Христианское откровение в самой основе своей имеет ту весть, что Тот Логос, Который был в начале, Который был к Богу, и Который был Бог (Ин. 1, 1), через Которого все сотворено (Ин. 1, 3), пришел в свое собственное, и свои Его не приняли, а тем, которые приняли Его, дал власть быть детьми Божиими (Ин. 1, 11), стал плотью и поселился в (среди) нас (Ин. 1, 14), и хотя «Бога никто не видел никогда, Единородный Бог[2] – Сущий в лоне Отца, Тот открыл» (Ин. 1, 18)[3]. Христианское откровение в самом своем существе есть откровение Божественной любви, откровение того, что Бог не просто есть Любящий, но что Он «есть Любовь» (1 Ин. 4, 8; 16).
В основании христианского Нового Завета лежит Любовь и Жертва, – Любовь Божественная и Жертва Бога за людей. Именно поэтому можно сказать, что новозаветный опыт откровения Божественного сверхбытия есть, прежде всего, опыт сверхбытийной соборности. Христианский опыт предельной любви Бога к человеку открывает возможность зримого и осознанного вхождения человека в соборное единство с Богом.
Но в христианстве открывается и большее: Бог есть Любовь не только по отношению к человеку и к миру, Бог, еще прежде того и прежде всего, есть Любовь Сам в Себе, Бог есть Любовь не только во времени, но и в вечности.

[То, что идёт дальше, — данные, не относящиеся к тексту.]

/-- 43_binder.md R172: the example, the second operation. -/
theorem test_mapIn_pair : runs (.mapIn ⟨0, .inbound 0x100⟩) bufferedState (fun t => decide
    (t.fieldMem = [(0x400, 0x34), (0x401, 0x12), (0x402, 0x11), (0x403, 0x11)] ∧ t.binder.syncBuf = .empty ∧
      t.result = some (.mapped .appliedPair))) = true := by decide

/-- 43_binder.md R186 and 95_test_vectors.md V5 row 7: one byte of 0x0102, FF 03 is 0x3FF, a byte 01 is true, an unbound
signal keeps its register. -/
theorem test_mapOut : runs (.mapOut ⟨0, .outbound "F520".toList⟩) outState (fun t => decide
    ((t.frame? ⟨0, .outbound "F520".toList⟩).map (fun f => (f.an.map AnalogSig.value, f.dg.map DigitalSig.value)) =
      some ([0x02, 0x3FF, 166], [false, true]) ∧ t.log = [.mappingMiss ['c'], .mappingMiss ['p']])) = true := by decide

/-- 95_test_vectors.md V5 row 8. -/
theorem test_route : runs .route outState (fun t => decide (t.result = some (.routing [("F520".toList, 0)]))) = true := by
  decide

/-- 95_test_vectors.md V6 rows 3 and 4: load operations are refused in the run phase. -/
theorem test_run_phase_refuses :
    exec (.load 0 []) docRun = .refused .runPhase ∧ exec (.register []) docRun = .refused .runPhase := ⟨rfl, rfl⟩

/-- 60_exceptions.md R190: the codes. -/
theorem test_codes :
    [Report.schemaOverlap 0, .schemaTooLarge 0, .unknownFrameId 0, .unknownFrameName [], .duplicateFieldBinding [],
      .unmappedSignal [], .mappingMiss []].map Report.code = [1, 2, 3, 3, 4, 5, 6] := by decide

/-- Bytes below the base, above the last one and beyond the address type do not exist (00_scope.md R10). -/
theorem test_field_memory_has_its_range :
    (let c : Config := { Config.default with addrType := .natural, fieldMemBase := 0x100, fieldMemSize := 4 }
     c.hasBytes 0x100 4 = true ∧ c.hasBytes 0xFF 2 = false ∧ c.hasBytes 0x103 2 = false) ∧
      let c : Config := { Config.default with addrType := .bits 8, fieldMemBase := 0xF0, fieldMemSize := 32 }
      c.hasBytes 0xFE 2 = true ∧ c.hasBytes 0xFF 2 = false := by decide

/-! ## Witnesses: states and operands that meet the hypotheses of each statement -/

/-- No copy wider than its field, from a computation. -/
theorem narrow_of {b : FMap Text Binding} {v : View} (h : tooWide b v = none) : Narrow b v := (tooWide_eq_none_iff b v).1 h

theorem not_narrow_of {b : FMap Text Binding} {v : View} {n : Text} (h : tooWide b v = some n) : ¬ Narrow b v := by
  intro hn
  rw [(tooWide_eq_none_iff b v).2 hn] at h
  cases h

theorem hasBytes_spec {c : Config} {addr n : Nat} : HasBytes c addr n ↔ c.hasBytes addr n = true := by
  rw [hasBytes_iff]
  refine forall_congr' fun k => forall_congr' fun _ => ?_
  unfold HasByte Config.hasByte
  cases h : c.addrType <;> simp [AddrType.has, and_assoc]

/-- Every copy in the field memory, from a computation. -/
theorem inMemory_of {c : Config} {b : FMap Text Binding} {v : View}
    (h : outsideMemory c (accessesOf b v) = none) : InMemory c b v := by
  rintro addr n x (⟨g, hg, bd, hb, rfl, rfl, rfl⟩ | ⟨g, hg, bd, hb, rfl, rfl, rfl⟩)
  · exact hasBytes_spec.2 ((outsideMemory_eq_none_iff _ _).1 h _ ((mem_accessesOf b v _).2 (.inl ⟨g, hg, bd, hb, rfl⟩)))
  · exact hasBytes_spec.2 ((outsideMemory_eq_none_iff _ _).1 h _ ((mem_accessesOf b v _).2 (.inr ⟨g, hg, bd, hb, rfl⟩)))

theorem not_inMemory_of {c : Config} {b : FMap Text Binding} {v : View} {addr n : Nat} {x : Word} (h : Writes b v addr n x)
    (ho : c.hasBytes addr n = false) : ¬ InMemory c b v := fun hi => by
  rw [hasBytes_spec.1 (hi addr n x h)] at ho
  cases ho

theorem witness_EncodeThenDecodeIsIdentity :
    ∀ i ∈ [Instr.load 0 [descF7700, descF520], .loadInit 0 [⟨0, 0x201, List.replicate 8 255⟩], .initFrames 0,
      .decode 0 (raw 1 8 (Vector.replicate 8 255)), .getTx 0 ['F'], .encode 0 ['F'], .bload [(0, [⟨.outbound ['F'], [], []⟩])],
      .register [⟨['x'], 0, 8, .f64⟩], .xcheck, .mapIn ⟨0, .inbound 1⟩, .mapOut ⟨0, .outbound ['F']⟩, .route],
      i.wf = true := by decide

/-- A text with a character that is neither in the mark nor a hexadecimal digit is not spelled with them. -/
theorem not_spelled (t mark : Text) (ds : List (Fin 16 × Bool)) (c : Char)
    (hc : c ∈ t ∧ c ∉ "0123456789abcdefABCDEF".toList) (hm : c ∉ mark) : t ≠ mark ++ ds.map hexChar := by
  intro h
  have key : ∀ d : Fin 16 × Bool, hexChar d ∈ "0123456789abcdefABCDEF".toList := by
    rintro ⟨d, u⟩
    cases u <;> revert d <;> decide
  rcases List.mem_append.1 (h ▸ hc.1) with h | h
  · exact hm h
  · obtain ⟨d, _, rfl⟩ := List.mem_map.1 h
    exact hc.2 (key d)

/-- Sixteen digits fit, seventeen do not; `G` is no digit. -/
theorem witness_HexIdentifierIsRead :
    ['0', 'X'] ∈ [[], ['0', 'x'], ['0', 'X']] ∧ numberOf 16 (List.replicate 16 15) < 2 ^ 64 ∧
      ¬ numberOf 16 (1 :: List.replicate 16 0) < 2 ^ 64 ∧
      ∀ mark : Text, mark ∈ [[], ['0', 'x'], ['0', 'X']] → ∀ ds : List (Fin 16 × Bool), "52G".toList ≠ mark ++ ds.map hexChar := by
  refine ⟨by decide, by simp [numberOf, List.replicate], by simp [numberOf, List.replicate], fun mark hm ds => ?_⟩
  exact not_spelled "52G".toList mark ds 'G' (by decide) (by revert mark; decide)

/-- 255 and 256 in each spelling; a separator is no digit. -/
theorem witness_ByteLiteralIsRead :
    'B' ∈ ['b', 'B'] ∧ numberOf 2 (List.replicate 8 1) = 255 ∧ numberOf 2 (1 :: List.replicate 8 0) = 256 ∧
      'X' ∈ ['x', 'X'] ∧ numberOf 16 [15, 15] = 255 ∧ numberOf 16 [1, 0, 0] = 256 ∧ numberOf 10 [2, 5, 5] = 255 ∧
      numberOf 10 [2, 5, 6] = 256 ∧
      (∀ (mark : Char) (ds : List (Fin 2)), mark ∈ ['b', 'B'] →
        "2_5".toList ≠ '0' :: mark :: ds.map fun d => hexChar (d.castLE (by decide), false)) ∧
      (∀ (mark : Char) (ds : List (Fin 16 × Bool)), mark ∈ ['x', 'X'] → "2_5".toList ≠ '0' :: mark :: ds.map hexChar) ∧
      ∀ ds : List (Fin 10), "2_5".toList ≠ ds.map fun d => hexChar (d.castLE (by decide), false) := by
  refine ⟨by decide, by decide, by decide, by decide, by decide, by decide, by decide, by decide, fun _ _ _ h => ?_,
    fun _ _ _ h => ?_, fun ds h => ?_⟩
  · exact absurd (List.cons.inj h).1 (by decide)
  · exact absurd (List.cons.inj h).1 (by decide)
  · refine not_spelled "2_5".toList [] (ds.map fun d => (d.castLE (by decide), false)) '_' (by decide) (by decide) ?_
    rw [h, List.nil_append, List.map_map]
    rfl

/-- A reserved code, SER absent, BIND absent. -/
theorem witness_ReservedCodesAreRefused :
    let s (c : Command) (ser bind : Bool) : State :=
      { State.reset with cfg := { Config.default with ser := ser, bind := bind }, pending := [.command c] }
    ((s ⟨0xF, .nothing⟩ true true).pending = .command ⟨0xF, .nothing⟩ :: [] ∧ (0xF#4) ∈ [0x0#4, 0x7#4, 0xE#4, 0xF#4]) ∧
      ((s ⟨0x6, .name 0 []⟩ false true).pending = .command ⟨0x6, .name 0 []⟩ :: [] ∧
        (s ⟨0x6, .name 0 []⟩ false true).cfg.ser = false ∧ (0x6#4) ∈ [0x5#4, 0x6#4]) ∧
      (s ⟨0xD, .nothing⟩ true false).pending = .command ⟨0xD, .nothing⟩ :: [] ∧
        (s ⟨0xD, .nothing⟩ true false).cfg.bind = false ∧ (0xD#4) ∈ [0x8#4, 0x9#4, 0xA#4, 0xB#4, 0xC#4, 0xD#4] := by
  decide

theorem witness_StepRunsTheDecodedOperation :
    let s : State := { State.reset with pending := [.command ⟨0x1, .schema 0 [objF7700]⟩] }
    s.pending = .command ⟨0x1, .schema 0 [objF7700]⟩ :: [] ∧
      decode ⟨0x1, .schema 0 [objF7700]⟩ = .ok (.load 0 [descF7700]) := by decide

/-- Each clause; the platform writes the last byte of its memory, and one past it. -/
theorem witness_StepOnOtherInputs :
    State.reset.pending = [] ∧
      (let s : State := { State.reset with pending := [.command ⟨0x0, .nothing⟩] }
       s.pending = .command ⟨0x0, .nothing⟩ :: [] ∧ decode ⟨0x0, .nothing⟩ = .error (.reservedCode 0)) ∧
      (let s : State := { State.reset with pending := [.overlapping ⟨0xA, .nothing⟩ ⟨0xD, .nothing⟩] }
       s.pending = .overlapping ⟨0xA, .nothing⟩ ⟨0xD, .nothing⟩ :: []) ∧
      (let s : State := { State.reset with pending := [.platformWrite 4294967295 [7]] }
       s.pending = .platformWrite 4294967295 [7] :: [] ∧ HasBytes s.cfg 4294967295 [(7 : Byte)].length ∧
         Memory.wf s.fieldMem) ∧
      (let s : State := { State.reset with pending := [.platformWrite 4294967295 [7, 8]] }
       s.pending = .platformWrite 4294967295 [7, 8] :: [] ∧
         ¬ HasBytes s.cfg 4294967295 [(7 : Byte), 8].length) := by
  simp only [hasBytes_spec]
  decide

/-- The least and the greatest parameters, and the default ones. -/
theorem witness_ResetIsSafe :
    (let c : Config := ⟨1, 0, [], false, false, .bits 0, 0, 0⟩
     c.wf ∧ Memory.inside c []) ∧
      (let c : Config := ⟨64, 63, [-1, 0, 5], true, true, .natural, 7, 2⟩
       c.wf ∧ Memory.inside c [(7, 9), (8, 255)]) ∧
      Config.default.wf ∧ Memory.inside Config.default [] := by decide

/-- A safe state with a DECODE to come. -/
def aboutToDecode : State :=
  { docRun with pending := [.command ⟨0x4, .raw 0 (raw 0x7700 4 #v[0x98, 0x12, 0xAF, 0xDC, 0, 0, 0, 0])⟩] }

theorem aboutToDecode_steps : ∃ t, step aboutToDecode = .next t := by
  have h : (match step aboutToDecode with | .next _ => true | .fault _ => false | .refused _ => false) = true := by decide
  split at h
  · next t e => exact ⟨t, e⟩
  · cases h
  · cases h

theorem witness_StepKeepsSafeStates : aboutToDecode.Inv ∧ ∃ t, step aboutToDecode = .next t :=
  ⟨docState_inv, aboutToDecode_steps⟩

/-- `pairState` with the field of signal d at the last byte of the memory: one byte of its two exists. -/
def edgeState : State :=
  { pairState with
    binder := { pairState.binder with inBind := [(['d'], ⟨4294967295, 2, .i16⟩)], outBind := [(['d'], ⟨4294967295, 2, .i16⟩)] } }

/-- No fault where every field is in the memory; MAP_IN of a frame of no pair and of either frame of a pair, and MAP_OUT, with a
field that is not. -/
theorem witness_FaultsAreAccessesOutsideFieldMemory :
    let e := entry ['E'] 0x104 .input none 3 [⟨['d'], 0, 16, false, 0xAFDC⟩] [⟨['k'], 16, true⟩]
    let c := pairEntry 'C' 'c' 'D' 0x102 7
    let d : Snapshot := ⟨['D'], some ['C'], viewOf (pairEntry 'D' 'd' 'C' 0x103 8)⟩
    let s' : State := { edgeState with binder := { edgeState.binder with syncBuf := .full d } }
    FieldsInMemory State.reset ∧ GoodLeaves State.reset.cfg [⟨['x'], 4294967294, 2, .i16⟩] ∧
      (∃ t, exec (.register [⟨['x'], 4294967294, 2, .i16⟩]) State.reset = .next t) ∧
      (∃ r, exec (.mapIn ⟨0, .inbound 0x104⟩) edgeState = .fault r) ∧
      (∃ r, exec (.mapOut ⟨0, .inbound 0x104⟩) edgeState = .fault r) ∧
      (edgeState.cfg.bind = true ∧ edgeState.frame? ⟨0, .inbound 0x104⟩ = some e ∧ e.syncPartner = none ∧
        Narrow edgeState.binder.inBind (viewOf e) ∧ ¬ InMemory edgeState.cfg edgeState.binder.inBind (viewOf e) ∧
        Narrow edgeState.binder.outBind (viewOf e) ∧ ¬ InMemory edgeState.cfg edgeState.binder.outBind (viewOf e)) ∧
      s'.frame? ⟨0, .inbound 0x102⟩ = some c ∧ s'.binder.syncBuf = .full d ∧ c.syncPartner = some d.name ∧
        Narrow s'.binder.inBind d.view ∧ Narrow s'.binder.inBind (viewOf c) ∧
        ¬ (InMemory s'.cfg s'.binder.inBind d.view ∧ InMemory s'.cfg s'.binder.inBind (viewOf c)) := by
  refine ⟨fun n bd h => ?_, by simp only [GoodLeaves, hasBytes_spec]; decide, ⟨_, rfl⟩, ⟨_, rfl⟩, ⟨_, rfl⟩,
    ⟨by decide, by decide, by decide, narrow_of (by decide), ?_, narrow_of (by decide), ?_⟩, by decide, by decide, by decide,
    narrow_of (by decide), narrow_of (by decide), fun h => ?_⟩
  · rcases h with h | h <;> cases h
  · exact not_inMemory_of (.inl ⟨_, .head _, ⟨4294967295, 2, .i16⟩, by decide, rfl, rfl, rfl⟩) (by decide)
  · exact not_inMemory_of (.inl ⟨_, .head _, ⟨4294967295, 2, .i16⟩, by decide, rfl, rfl, rfl⟩) (by decide)
  · exact not_inMemory_of (.inl ⟨_, .head _, ⟨4294967295, 2, .i16⟩, by decide, rfl, rfl, rfl⟩) (by decide) h.1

Догмат Троицы – это и есть предельно высокое откровение Божественной Сущности как Любви, как совершенного единства Лиц, как неслиянного Их единства и неразделимой различенности. Совершенная любовь Лиц – это, собственно говоря, единственная катафатика внутрибожественного сверхбытия, то есть единственное, что можно сказать о нем в утвердительной форме. «Бог есть Любовь, и ничего, кроме Любви», – так можно выразить эту мысль.

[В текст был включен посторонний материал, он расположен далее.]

-- ==== Sys2Proof/Machine/State.lean ====
section
/-! DEFINITION. The whole state of the module as plain data, what stops it, and the state at module power-on. -/

namespace Sys2Proof.Machine

/-- The module. -/
structure State where
  /-- module time, ns since module power-on (R73) -/
  now : Nat
  /-- draws of random and free values so far: the model's own counter (assumption 11) -/
  draws : Nat
  /-- tiles by physical site; an unlisted site is as a wipe leaves it -/
  tiles : Tab Tile
  /-- the seating chart by logical tile; an unlisted tile is on its own site, in no partition (R273) -/
  seats : Tab Seat
  board : Board
  /-- packets in flight in the package, oldest first -/
  net : List Packet
  parts : Vector Part 8
  hbm : Hbm
  locker : Locker
  ports : Vector Port 16
  fns : Vector Fn 9
  /-- outstanding commands, in arrival order (R413) -/
  cmds : List Cmd
  /-- host memory, as the module's reads find it and its writes leave it -/
  host : Mem
  faults : Faults
  power : Power
  sec : Security
  up : Bringup
  /-- commands that wait, first in, first out -/
  pending : List Instr
  deriving DecidableEq, Repr

/-- What faults a run: nothing in this block does; each detected error is part of the state (R490). The constructor names the one thing
outside the manual's numbering, a unit that no module has; no meaning raises it, and a run never meets it (safe). -/
inductive Fault where
  | noSuchUnit (unit : String)
  deriving DecidableEq, Repr

/-- A command the model refuses. -/
inductive Refusal where
  /-- the command has no meaning yet; raised by the dispatcher alone (safe) -/
  | notModelled (mnemonic : String)
  deriving DecidableEq, Repr

def Part.reset : Part where
  state := .none
  bx := 0
  by_ := 0
  bw := 0
  bh := 0
  func := 0
  ports := 0
  slots := []
  lkBase := 0
  lkSize := 0
  count := 0
  keyWork := 0
  keyRet := 0
  lkKey := 0
  refused := false
  mm := .reset
  reg := ⟨.of 0, .of 0, 0, 0⟩
  bells := []
  onWay := []
  rels := []
  flows := []
  trees := []
  timetable := none
  imaged := false
  keep := false
  pace := false
  lastEnd := 0
  heldBell := 0
  heldEpoch := 0
  jobs := 0
  swaps := 0
  preempts := 0
  tests := 0
  dbgAddr := 0
  dbgDenied := false
  step := 0
  modIndex := 0
  modCount := 0
  tol := 0
  veto := false
  repeats := 0
  failPosted := false
  rel63 := []
  threshold := none
  discarded := 0
  unknownFlow := 0
  recessHolds := 0
  log := ⟨[], 0⟩
  ending := none
  actions := 0
  asked := none
  swapped := []
  saved := none
  proctor := ⟨.of 0x100, none, 0, 0, 0, 0, 0⟩

def Port.reset : Port where
  state := .disabled
  since := 0
  width := 0
  admitted := 0
  retired := 0
  toRetire := 0
  vmaj := 0
  vmin := 0
  owner := none
  tvalid := false
  peer := 0
  peerPort := 0
  peerValid := false
  en := .of true
  minw := .of 1
  toff := 0
  txflits := 0
  rxflits := 0
  feccorr := 0
  fecunc := 0
  crcerr := 0
  retries := 0
  discard := 0
  cstall := 0
  downs := 0
  proterr := 0
  lanecorr := Vector.replicate 4 0
  corrWin := Vector.replicate 4 0
  winStart := 0
  rxSeq := 0xFF
  nak := false
  given := Vector.replicate 4 0
  returns := Vector.replicate 4 0
  rxOpen := none
  rxCtx := []
  txSeq := 0
  retry := []
  resendAt := 0
  resends := 0
  fails := 0
  credits := Vector.replicate 4 0
  cells := []
  ctx1 := []
  ctx3 := []
  txOpen := none
  turn := 0
  share := 0
  txDue := 0
  sinceNull := 0
  wire := []
  partner := none
  capSent := false
  timeT1 := none
  timeLast := 0
  violations := []
  toWidth := 0
  pulses := 0
  test := none
  before := .disabled

/-- The module at power-on. -/
def State.reset : State where
  now := 0
  draws := 0
  tiles := []
  seats := []
  board := ⟨[], 0, [], 0⟩
  net := []
  parts := Vector.replicate 8 .reset
  hbm := ⟨[], [], [], [], [], [], Vector.replicate 8 ⟨0, 1, 0, false, false⟩⟩
  locker := ⟨[], [], [], []⟩
  ports := Vector.replicate 16 .reset
  fns := Vector.replicate 9 .reset
  cmds := []
  host := []
  faults := .reset
  power := .reset
  sec := .reset
  up := .reset
  pending := []

end Sys2Proof.Machine
end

Все те качества, которые принадлежат к Божественной природе, являются общими для всех Трех Лиц, а Их личностные, ипостасные качества отличаются, такова формула догмата. Это означает, что все то, что можно сказать о Боге, – все это в равной степени относится к каждой ипостаси и является «общим достоянием» всей Троицы. Насколько о Боге вообще можно говорить, об этих природных качествах говорить можно много. Другое дело, конечно, что чем больше и чем удачнее говоришь, тем яснее делается непостижимость Божества. Основываясь на Священном Писании христианское догматическое богословие, указывает следующие свойства Божества: «Бог есть Дух, вечный, всеблагий, всеведущий, всеправедный, всемогущий, вездесущий, неизменяемый, вседовольный, всеблаженный» [4, c. 27][4]. Слово «Дух», употребленное здесь обозначает не одну только третью Ипостась, но неотъемлемое свойство Божества как такового, принадлежащее и Отцу, и Сыну, и Святому Духу. Состоит это свойство в том, что Бог чужд всякой телесности и материальности, и духовность Божества при этом выше и совершеннее той тварной духовности, которая свойственна духовным существам и душе человека. Отметим, в частности, что утверждение этого свойства Божества противоречит пантеистическим уклонам, к которым приводит, в том числе, и философия всеединства.
Все перечисленные свойства Божественной природы присущи каждой ипостаси. А вот об их ипостасных свойствах, отличающих ипостаси друг от друга, христианское богословие говорит предельно скупо: Отец – нерожден, Сын – рожден от Отца, Дух – исходит от Отца. И это всё.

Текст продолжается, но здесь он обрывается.